Location: Vegetable Crops ResearchTitle: The USDA Cranberry Entomology Lab: Highlights from 2011-2017
Submitted to: North American Cranberry Research and Extension Workers Annual Meeting
Publication Type: Abstract Only
Publication Acceptance Date: 8/21/2017
Publication Date: 8/28/2017
Citation: Steffan, S. 2017. The USDA Cranberry Entomology Lab: Highlights from 2011-2017. North American Cranberry Research and Extension Workers Annual Meeting. Paper No. 2:2.

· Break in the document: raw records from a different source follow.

-- ==== Sys2Proof/Laws/TouchUnits.lean ====
section
/-!
SUPPORT. The operations of the sequencers, their units and the Selvage ports change at most the listed parts of the state (`State.Touches`): one lemma for each.
-/
namespace Sys2Proof
namespace Machine
set_option Elab.async false

theorem State.waitClocks_to (s : State) (n : Nat) : s.Touches [.waits] (State.waitClocks s n) := by
  unfold State.waitClocks
  refine State.Touches.upd s ?_
  exact State.Touches.refl _ _

theorem State.issued_to (s : State) (x : Nat) : s.Touches [.regs, .seq, .waits] (State.issued s x) := by
  unfold State.issued
  extract_lets +onlyGivenNames core_0
  extract_lets +onlyGivenNames u_1
  have hu_1 : State.Touches s [.regs, .seq, .waits] u_1 := by
    unfold u_1
    refine State.Touches.step (State.modCtx_to _ _ _) ?_; exact State.Touches.refl _ _
  clear_value u_1
  refine State.Touches.step (State.pmc_to _ _ _ _ _) ?_
  extract_lets +onlyGivenNames w2
  have hw2 : State.Touches s [.regs, .seq, .waits] w2 := by
    unfold w2
    refine State.Touches.step (State.setCtx_to _ _ _) ?_; exact hu_1
  refine State.Touches.upd w2 ?_
  exact hw2

theorem State.advance_to (s : State) (x : Nat) : s.Touches [.regs, .seq] (State.advance s x) := by
  unfold State.advance
  extract_lets +onlyGivenNames r_0
  refine State.Touches.step (State.fs_to _ _ _ _) ?_; refine State.Touches.step (State.modCtx_to _ _ _) ?_; exact State.Touches.refl _ _

theorem State.branch_to (s : State) (x target : Nat) : s.Touches [.regs, .seq] (State.branch s x target) := by
  unfold State.branch
  refine State.Touches.step (State.fs_to _ _ _ _) ?_; refine State.Touches.step (State.modCtx_to _ _ _) ?_; exact State.Touches.refl _ _

theorem State.block_to (s : State) (x : Nat) : s.Touches [.regs] (State.block s x) := by
  unfold State.block
  refine State.Touches.step (State.setCtx_to _ _ _) ?_; exact State.Touches.refl _ _

theorem seqIssue_to {z : State} {G : List Part} {core ctx op : Nat} {f : State → Nat → Nat → State} {s : State} (hG : List.all ([.regs, .seq, .waits] : List Part) G.contains = true) (hs : z.Touches G s) (hf : ∀ y0 y1 y2, z.Touches G y0 → z.Touches G (f y0 y1 y2)) : Within z G (seqIssue core ctx op f s) := by
  unfold seqIssue
  extract_lets +onlyGivenNames x_0
  refine Within.occurs ?_ ?_
  · exact hs
  · apply hf; refine State.Touches.step (State.issued_to _ _) ?_ (Part.all_trans hG); exact hs

theorem State.enqueue_to (s : State) (x : Nat) : s.Touches [.regs, .seq, .waits] (State.enqueue s x) := by
  unfold State.enqueue
  extract_lets +onlyGivenNames core_0
  extract_lets +onlyGivenNames w_1
  split
  · extract_lets +onlyGivenNames q_2
    extract_lets +onlyGivenNames t_3
    have ht_3 : State.Touches s [.regs, .seq, .waits] t_3 := by
      unfold t_3
      refine State.Touches.step (State.setQueue_to _ _ _ _) ?_; refine State.Touches.step (State.issued_to _ _) ?_; exact State.Touches.refl _ _
    clear_value t_3
    refine State.Touches.step (State.advance_to _ _) ?_
    refine State.Touches.upd t_3 ?_
    exact ht_3
  · refine State.Touches.step (State.block_to _ _) ?_; exact State.Touches.refl _ _

theorem unitIssue_to (core ctx op : Nat) (s : State) : Within s [.regs, .seq, .waits] (unitIssue core ctx op s) := by
  unfold unitIssue
  extract_lets +onlyGivenNames x_0
  extract_lets +onlyGivenNames w_1
  split
  · refine Within.next ?_
    refine State.Touches.step (State.block_to _ _) ?_; exact State.Touches.refl _ _
  · refine Within.occurs ?_ ?_
    · exact State.Touches.refl _ _
    · refine State.Touches.step (State.enqueue_to _ _) ?_; exact State.Touches.refl _ _

theorem execNop_to (core ctx : Nat) (s : State) : Within s [.regs, .seq, .waits] (execNop core ctx s) := by
  unfold execNop
  apply seqIssue_to (by decide)
  · exact State.Touches.refl _ _
  · intro v0 v1 v2 v3
    refine State.Touches.step (State.advance_to _ _) ?_; with_reducible assumption

theorem execTdset_to (core ctx : Nat) (s : State) : Within s [.regs, .seq, .waits] (execTdset core ctx s) := by
  unfold execTdset
  apply seqIssue_to (by decide)
  · exact State.Touches.refl _ _
  · intro v0 v1 v2 v3
    refine State.Touches.step (State.advance_to _ _) ?_; refine State.Touches.step (State.modCtx_to _ _ _) ?_; with_reducible assumption

theorem execBld_to (core ctx : Nat) (s : State) : Within s [.regs, .seq, .waits] (execBld core ctx s) := by
  unfold execBld
  refine Within.step (unitIssue_to _ _ _ _) ?_
  exact State.Touches.refl _ _

theorem execBst_to (core ctx : Nat) (s : State) : Within s [.regs, .seq, .waits] (execBst core ctx s) := by
  unfold execBst
  refine Within.step (unitIssue_to _ _ _ _) ?_
  exact State.Touches.refl _ _

theorem execXld_to (core ctx : Nat) (s : State) : Within s [.regs, .seq, .waits] (execXld core ctx s) := by
  unfold execXld
  refine Within.step (unitIssue_to _ _ _ _) ?_
  exact State.Touches.refl _ _

theorem execXst_to (core ctx : Nat) (s : State) : Within s [.regs, .seq, .waits] (execXst core ctx s) := by
  unfold execXst
  refine Within.step (unitIssue_to _ _ _ _) ?_
  exact State.Touches.refl _ _

theorem execMma_to (core ctx : Nat) (s : State) : Within s [.regs, .seq, .waits] (execMma core ctx s) := by
  unfold execMma
  refine Within.step (unitIssue_to _ _ _ _) ?_
  exact State.Touches.refl _ _

theorem execVop_to (core ctx : Nat) (s : State) : Within s [.regs, .seq, .waits] (execVop core ctx s) := by
  unfold execVop
  refine Within.step (unitIssue_to _ _ _ _) ?_
  exact State.Touches.refl _ _

theorem execRsend_to (core ctx : Nat) (s : State) : Within s [.regs, .seq, .waits] (execRsend core ctx s) := by
  unfold execRsend
  refine Within.step (unitIssue_to _ _ _ _) ?_
  exact State.Touches.refl _ _

theorem execSout_to (core ctx : Nat) (s : State) : Within s [.regs, .seq, .waits] (execSout core ctx s) := by
  unfold execSout
  refine Within.step (unitIssue_to _ _ _ _) ?_
  exact State.Touches.refl _ _

theorem execJst_to (core ctx : Nat) (s : State) : Within s [.regs, .seq, .waits] (execJst core ctx s) := by
  unfold execJst
  refine Within.step (unitIssue_to _ _ _ _) ?_
  exact State.Touches.refl _ _

theorem execJld_to (core ctx : Nat) (s : State) : Within s [.regs, .seq, .waits] (execJld core ctx s) := by
  unfold execJld
  refine Within.step (unitIssue_to _ _ _ _) ?_
  exact State.Touches.refl _ _

theorem execJat_to (core ctx : Nat) (s : State) : Within s [.regs, .seq, .waits] (execJat core ctx s) := by
  unfold execJat
  refine Within.step (unitIssue_to _ _ _ _) ?_
  exact State.Touches.refl _ _

theorem execFence_to (core ctx : Nat) (s : State) : Within s [.regs, .seq, .waits] (execFence core ctx s) := by
  unfold execFence
  refine Within.step (unitIssue_to _ _ _ _) ?_
  exact State.Touches.refl _ _

theorem State.rrel_to (s : State) (x id : Nat) : s.Touches [.regs, .seq, .log, .sent] (State.rrel s x id) := by
  unfold State.rrel
  split
  · split
    · refine State.Touches.step (State.stopCtx_to _ _ _) ?_; exact State.Touches.refl _ _
    · extract_lets +onlyGivenNames t_0
      have ht_0 : State.Touches s [.regs, .seq, .log, .sent] t_0 := by
        unfold t_0
        refine State.Touches.step (State.fs_to _ _ _ _) ?_; exact State.Touches.refl _ _
      clear_value t_0
      refine State.Touches.step (State.advance_to _ _) ?_
      refine State.Touches.upd t_0 ?_
      exact ht_0
  · refine State.Touches.step (State.stopCtx_to _ _ _) ?_; exact State.Touches.refl _ _

theorem execRrel_to (core ctx : Nat) (s : State) : Within s [.regs, .seq, .waits, .host, .log, .sent] (execRrel core ctx s) := by
  unfold execRrel
  apply seqIssue_to (by decide)
  · exact State.Touches.refl _ _
  · intro v0 v1 v2 v3
    apply State.streamNotify_to (by decide)
    · with_reducible assumption
    · refine State.Touches.step (State.rrel_to _ _ _) ?_; with_reducible assumption

theorem State.wait_to (s : State) (x w : Nat) : s.Touches [.regs, .seq, .waits] (State.wait s x w) := by
  unfold State.wait
  extract_lets +onlyGivenNames c_0
  refine State.Touches.step (State.advance_to _ _) ?_; refine State.Touches.step (State.fs_to _ _ _ _) ?_
  refine State.Touches.step (State.issued_to _ _) ?_; exact State.Touches.refl _ _

theorem execWait_to (core ctx : Nat) (s : State) : Within s [.regs, .seq, .waits] (execWait core ctx s) := by
  unfold execWait
  extract_lets +onlyGivenNames x_0
  split
  · refine Within.next ?_
    refine State.Touches.step (State.block_to _ _) ?_; exact State.Touches.refl _ _
  · refine Within.occurs ?_ ?_
    · exact State.Touches.refl _ _
    · refine State.Touches.step (State.wait_to _ _ _) ?_; exact State.Touches.refl _ _

theorem execSig_to (core ctx : Nat) (s : State) : Within s [.regs, .seq, .waits, .host, .sent] (execSig core ctx s) := by
  unfold execSig
  apply seqIssue_to (by decide)
  · exact State.Touches.refl _ _
  · intro v0 v1 v2 v3
    refine State.Touches.step (State.advance_to _ _) ?_; apply State.streamNotify_to (by decide)
    · with_reducible assumption
    · refine State.Touches.step (State.cntBump_to _ _ _ _) ?_; with_reducible assumption

theorem execBrc_to (core ctx : Nat) (s : State) : Within s [.regs, .seq, .waits] (execBrc core ctx s) := by
  unfold execBrc
  apply seqIssue_to (by decide)
  · exact State.Touches.refl _ _
  · intro v0 v1 v2 v3
    split
    · refine State.Touches.step (State.branch_to _ _ _) ?_; with_reducible assumption
    · refine State.Touches.step (State.advance_to _ _) ?_; with_reducible assumption

theorem execSnap_to (core ctx : Nat) (s : State) : Within s [.regs, .seq, .waits] (execSnap core ctx s) := by
  unfold execSnap
  apply seqIssue_to (by decide)
  · exact State.Touches.refl _ _
  · intro v0 v1 v2 v3
    split
    · refine State.Touches.step (State.setCtx_to _ _ _) ?_; refine State.Touches.step (State.advance_to _ _) ?_; with_reducible assumption
    · refine State.Touches.step (State.advance_to _ _) ?_; with_reducible assumption

theorem execStep_to (core ctx : Nat) (s : State) : Within s [.regs, .seq, .waits] (execStep core ctx s) := by
  unfold execStep
  apply seqIssue_to (by decide)
  · exact State.Touches.refl _ _
  · intro v0 v1 v2 v3
    refine State.Touches.step (State.block_to _ _) ?_; refine State.Touches.step (State.modCtx_to _ _ _) ?_
    refine State.Touches.step (State.advance_to _ _) ?_; with_reducible assumption

theorem execLoop_to (core ctx : Nat) (s : State) : Within s [.regs, .seq, .waits] (execLoop core ctx s) := by
  unfold execLoop
  apply seqIssue_to (by decide)
  · exact State.Touches.refl _ _
  · intro v0 v1 v2 v3
    extract_lets +onlyGivenNames pc_4
    refine State.Touches.step (State.fs_to _ _ _ _) ?_; refine State.Touches.step (State.modCtx_to _ _ _) ?_; with_reducible assumption

theorem execBr_to (core ctx : Nat) (s : State) : Within s [.regs, .seq, .waits] (execBr core ctx s) := by
  unfold execBr
  apply seqIssue_to (by decide)
  · exact State.Touches.refl _ _
  · intro v0 v1 v2 v3
    refine State.Touches.step (State.branch_to _ _ _) ?_; with_reducible assumption

theorem execHalt_to (core ctx : Nat) (s : State) : Within s [.regs, .seq, .waits] (execHalt core ctx s) := by
  unfold execHalt
  apply seqIssue_to (by decide)
  · exact State.Touches.refl _ _
  · intro v0 v1 v2 v3
    refine State.Touches.step (State.actSettle_to _ _) ?_; refine State.Touches.step (State.setCtx_to _ _ _) ?_; with_reducible assumption

theorem execColl_to (core ctx : Nat) (s : State) : Within s [.regs, .seq, .waits] (execColl core ctx s) := by
  unfold execColl
  refine Within.step (unitIssue_to _ _ _ _) ?_
  exact State.Touches.refl _ _

theorem State.testStep_to (s : State) (core : Nat) : s.Touches [.seq] (State.testStep s core) := by
  unfold State.testStep
  refine State.Touches.foldl ?_ ?_
  · exact State.Touches.refl _ _
  · intro v0 v1 v2
    split
    · refine State.Touches.step (State.modCtx_to _ _ _) ?_; with_reducible assumption
    · with_reducible assumption

theorem execSeqTestStep_to (port core : Nat) (s : State) : Within s [.seq] (execSeqTestStep port core s) := by
  unfold execSeqTestStep
  refine Within.occurs ?_ ?_
  · exact State.Touches.refl _ _
  · refine State.Touches.step (State.testStep_to _ _) ?_; exact State.Touches.refl _ _

theorem execSeqClearStall_to (port core : Nat) (s : State) : Within s [.regs] (execSeqClearStall port core s) := by
  unfold execSeqClearStall
  refine Within.occurs ?_ ?_
  · exact State.Touches.refl _ _
  · refine State.Touches.step (State.zeroRegs_to _ _) ?_; exact State.Touches.refl _ _

theorem execArrClearCounts_to (port core : Nat) (s : State) : Within s [.regs] (execArrClearCounts port core s) := by
  unfold execArrClearCounts
  extract_lets +onlyGivenNames d_0
  extract_lets +onlyGivenNames c_1
  refine Within.occurs ?_ ?_
  · exact State.Touches.refl _ _
  · refine State.Touches.step (State.zeroRegs_to _ _) ?_; exact State.Touches.refl _ _

theorem execArrCanaryNow_to (port core : Nat) (s : State) : Within s [.regs] (execArrCanaryNow port core s) := by
  unfold execArrCanaryNow
  refine Within.occurs ?_ ?_
  · exact State.Touches.refl _ _
  · refine State.Touches.step (State.fs_to _ _ _ _) ?_; refine State.Touches.step (State.fs_to _ _ _ _) ?_; exact State.Touches.refl _ _

theorem execArrInjectArm_to (port core bt column : Nat) (s : State) : Within s [.regs] (execArrInjectArm port core bt column s) := by
  unfold execArrInjectArm
  extract_lets +onlyGivenNames r_0
  refine Within.occurs ?_ ?_
  · exact State.Touches.refl _ _
  · refine State.Touches.step (State.fs_to _ _ _ _) ?_; refine State.Touches.step (State.fs_to _ _ _ _) ?_
    refine State.Touches.step (State.fs_to _ _ _ _) ?_; exact State.Touches.refl _ _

Technical Abstract: Biological, chemical, and cultural control methods have been investigated as part of the cranberry crop protection program pursued in the USDA Cranberry Entomology Laboratory. Surveys of native entomopathogenic nematodes in Wisconsin have produced a new bio-insecticide agent (Oscheius onirici subsp. wisconsinensis), which shows high virulence against flea beetles, cranberry fruitworm, and sparganothis fruitworm. Other biological control studies have examined spider densities in flooded vs. sprayed cranberry beds, showing that flooding conserves hyper-abundant beneficial arthropod populations, such as spiders and springtails. Flooding also appears to directly reduce populations of black-headed fireworm and sparganothis fruitworm, while having no negative impact on the harvestable crop. Investigations of temperature-mediated development of sparganothis and cranberry fruitworm larvae have provided key “spray windows,” allowing for greater precision in insecticide use. Other chemical control work has involved the deployment of a multi-species mating disruption (MD) program for cranberries. Early evidence suggested that black-headed fireworm and cranberry fruitworm mating can be significantly reduced using a paraffin emulsion carrier, and importantly, berry infestation rates can be reduced below that of insecticides alone. The mechanization of MD deployment has involved the creation of novel extrusion devices, which have been successfully mounted on drones as well as boom-arm sprayers. Protection of the cranberry crop requires conservation of cranberry pollinators, and recent studies of native bee species have revealed that fungicides indirectly compromise larval bee health by suppressing certain fungi within fermenting pollen-provisions. Ongoing work will investigate the nature and magnitude of fungicide impacts on bee-microbe symbioses.